Exactly the line that contains "def Sys2Proof.core : Host.Core" and the lines following it to the end of the data are to be reproduced, and nothing more.

[Opening DATA FOR THIS EXERCISE section]

-- ==== Sys2Proof/Machine/Core.lean ====
section
/-! DEFINITION. The machine as the host takes it. -/

def Sys2Proof.core : Host.Core :=
  { State := Sys2Proof.Machine.State, Fault := Sys2Proof.Machine.Fault, Refusal := Sys2Proof.Machine.Refusal,
    step := Sys2Proof.Machine.step, reset := Sys2Proof.Machine.State.reset }
end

[Closing DATA FOR THIS EXERCISE section]

ANSWER SPACE —
def Sys2Proof.core : Host.Core :=
  { State := Sys2Proof.Machine.State, Fault := Sys2Proof.Machine.Fault, Refusal := Sys2Proof.Machine.Refusal,
    step := Sys2Proof.Machine.step, reset := Sys2Proof.Machine.State.reset }
end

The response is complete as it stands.